-- Collected data entries --
______

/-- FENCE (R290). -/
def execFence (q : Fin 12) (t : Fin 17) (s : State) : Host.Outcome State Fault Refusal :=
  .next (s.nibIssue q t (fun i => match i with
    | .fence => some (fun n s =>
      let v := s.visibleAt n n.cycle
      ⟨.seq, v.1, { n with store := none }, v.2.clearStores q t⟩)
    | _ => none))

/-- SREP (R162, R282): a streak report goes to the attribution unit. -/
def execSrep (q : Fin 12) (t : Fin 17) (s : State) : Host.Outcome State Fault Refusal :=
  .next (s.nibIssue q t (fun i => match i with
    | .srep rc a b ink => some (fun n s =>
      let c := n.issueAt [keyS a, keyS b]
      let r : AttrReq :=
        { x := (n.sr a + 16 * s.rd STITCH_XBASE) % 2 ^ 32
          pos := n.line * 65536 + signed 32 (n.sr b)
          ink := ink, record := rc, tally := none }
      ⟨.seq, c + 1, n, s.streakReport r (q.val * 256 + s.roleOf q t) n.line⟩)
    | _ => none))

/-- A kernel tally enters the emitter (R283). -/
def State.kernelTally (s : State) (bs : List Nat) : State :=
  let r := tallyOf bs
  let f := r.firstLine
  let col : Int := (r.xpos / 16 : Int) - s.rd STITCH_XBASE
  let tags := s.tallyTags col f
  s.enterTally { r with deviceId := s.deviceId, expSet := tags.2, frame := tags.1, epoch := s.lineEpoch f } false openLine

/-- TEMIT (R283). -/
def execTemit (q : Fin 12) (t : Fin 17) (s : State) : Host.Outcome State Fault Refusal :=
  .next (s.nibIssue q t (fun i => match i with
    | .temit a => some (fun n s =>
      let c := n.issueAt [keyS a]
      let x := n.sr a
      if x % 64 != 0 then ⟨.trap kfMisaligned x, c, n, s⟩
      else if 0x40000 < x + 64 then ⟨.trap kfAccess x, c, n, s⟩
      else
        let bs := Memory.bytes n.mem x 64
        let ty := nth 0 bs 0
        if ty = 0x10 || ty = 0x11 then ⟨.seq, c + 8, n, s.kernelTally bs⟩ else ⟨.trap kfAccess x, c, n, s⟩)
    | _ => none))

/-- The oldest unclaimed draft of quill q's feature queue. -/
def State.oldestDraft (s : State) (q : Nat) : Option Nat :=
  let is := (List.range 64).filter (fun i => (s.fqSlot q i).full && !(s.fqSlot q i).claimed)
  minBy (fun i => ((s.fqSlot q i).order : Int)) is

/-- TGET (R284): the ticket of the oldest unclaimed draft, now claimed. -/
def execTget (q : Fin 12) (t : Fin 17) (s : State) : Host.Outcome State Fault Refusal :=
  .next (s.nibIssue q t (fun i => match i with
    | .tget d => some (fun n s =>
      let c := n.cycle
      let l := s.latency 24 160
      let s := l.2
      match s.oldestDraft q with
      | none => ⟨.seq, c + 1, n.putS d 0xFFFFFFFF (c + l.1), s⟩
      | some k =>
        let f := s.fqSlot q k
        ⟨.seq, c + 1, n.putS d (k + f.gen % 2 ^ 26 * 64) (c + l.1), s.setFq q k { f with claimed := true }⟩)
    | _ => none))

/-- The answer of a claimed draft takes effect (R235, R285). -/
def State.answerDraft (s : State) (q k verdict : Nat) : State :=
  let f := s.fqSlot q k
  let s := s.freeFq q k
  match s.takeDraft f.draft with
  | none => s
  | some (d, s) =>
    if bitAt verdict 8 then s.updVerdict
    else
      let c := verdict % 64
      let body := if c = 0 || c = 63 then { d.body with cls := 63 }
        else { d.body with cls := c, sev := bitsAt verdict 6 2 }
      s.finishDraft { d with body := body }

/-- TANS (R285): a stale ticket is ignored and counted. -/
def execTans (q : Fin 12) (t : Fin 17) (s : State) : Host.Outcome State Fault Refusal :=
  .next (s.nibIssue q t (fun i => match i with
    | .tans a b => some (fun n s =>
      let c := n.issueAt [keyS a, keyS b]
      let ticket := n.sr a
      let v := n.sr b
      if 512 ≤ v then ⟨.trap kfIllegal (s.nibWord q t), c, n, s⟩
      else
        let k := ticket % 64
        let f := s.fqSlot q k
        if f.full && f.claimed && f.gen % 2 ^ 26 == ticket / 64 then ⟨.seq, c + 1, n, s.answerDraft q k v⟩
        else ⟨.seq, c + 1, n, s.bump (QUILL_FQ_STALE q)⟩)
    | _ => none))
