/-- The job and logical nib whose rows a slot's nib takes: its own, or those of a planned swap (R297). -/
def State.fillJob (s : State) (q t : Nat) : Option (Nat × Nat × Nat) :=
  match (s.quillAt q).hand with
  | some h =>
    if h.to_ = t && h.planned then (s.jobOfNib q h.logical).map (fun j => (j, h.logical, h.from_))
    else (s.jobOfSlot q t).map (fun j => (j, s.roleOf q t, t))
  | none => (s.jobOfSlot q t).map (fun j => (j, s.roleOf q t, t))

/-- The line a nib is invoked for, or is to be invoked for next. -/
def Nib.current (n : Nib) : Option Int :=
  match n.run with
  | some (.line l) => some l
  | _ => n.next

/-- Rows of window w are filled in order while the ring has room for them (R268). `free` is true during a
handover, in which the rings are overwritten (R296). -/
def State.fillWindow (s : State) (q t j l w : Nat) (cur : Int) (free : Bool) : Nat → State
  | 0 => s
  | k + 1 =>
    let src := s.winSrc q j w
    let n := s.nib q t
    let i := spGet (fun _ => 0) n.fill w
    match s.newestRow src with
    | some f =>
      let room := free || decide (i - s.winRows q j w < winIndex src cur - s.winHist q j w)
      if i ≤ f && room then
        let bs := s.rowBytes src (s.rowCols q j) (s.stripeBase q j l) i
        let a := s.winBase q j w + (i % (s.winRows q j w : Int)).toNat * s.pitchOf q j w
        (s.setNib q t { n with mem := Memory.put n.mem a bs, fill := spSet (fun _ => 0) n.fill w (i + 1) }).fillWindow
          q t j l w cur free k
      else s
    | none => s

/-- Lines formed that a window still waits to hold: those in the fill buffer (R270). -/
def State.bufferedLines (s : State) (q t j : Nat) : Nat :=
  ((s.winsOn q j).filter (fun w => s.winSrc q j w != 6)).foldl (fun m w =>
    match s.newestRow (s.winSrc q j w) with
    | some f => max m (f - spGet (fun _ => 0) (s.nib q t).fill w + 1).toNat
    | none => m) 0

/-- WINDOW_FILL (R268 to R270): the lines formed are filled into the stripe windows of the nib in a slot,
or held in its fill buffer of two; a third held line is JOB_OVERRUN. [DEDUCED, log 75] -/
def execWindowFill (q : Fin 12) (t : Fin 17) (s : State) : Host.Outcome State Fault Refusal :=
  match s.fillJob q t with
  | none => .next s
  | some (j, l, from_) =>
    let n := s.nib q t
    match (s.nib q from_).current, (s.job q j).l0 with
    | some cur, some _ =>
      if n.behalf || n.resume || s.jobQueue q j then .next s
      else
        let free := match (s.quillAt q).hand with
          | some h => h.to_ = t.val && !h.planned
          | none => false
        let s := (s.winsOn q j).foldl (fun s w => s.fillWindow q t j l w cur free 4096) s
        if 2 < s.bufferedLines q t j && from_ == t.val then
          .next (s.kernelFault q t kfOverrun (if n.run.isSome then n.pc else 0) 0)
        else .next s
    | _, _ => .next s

______

-- EXERCISE --
Could you find every line in the records above that has the string "fqSlot" and copy it?

-- ANSWER --
  let is := (List.range 64).filter (fun i => (s.fqSlot q i).full && !(s.fqSlot q i).claimed)
  minBy (fun i => ((s.fqSlot q i).order : Int)) is
        let f := s.fqSlot q k
  let f := s.fqSlot q k
        let f := s.fqSlot q k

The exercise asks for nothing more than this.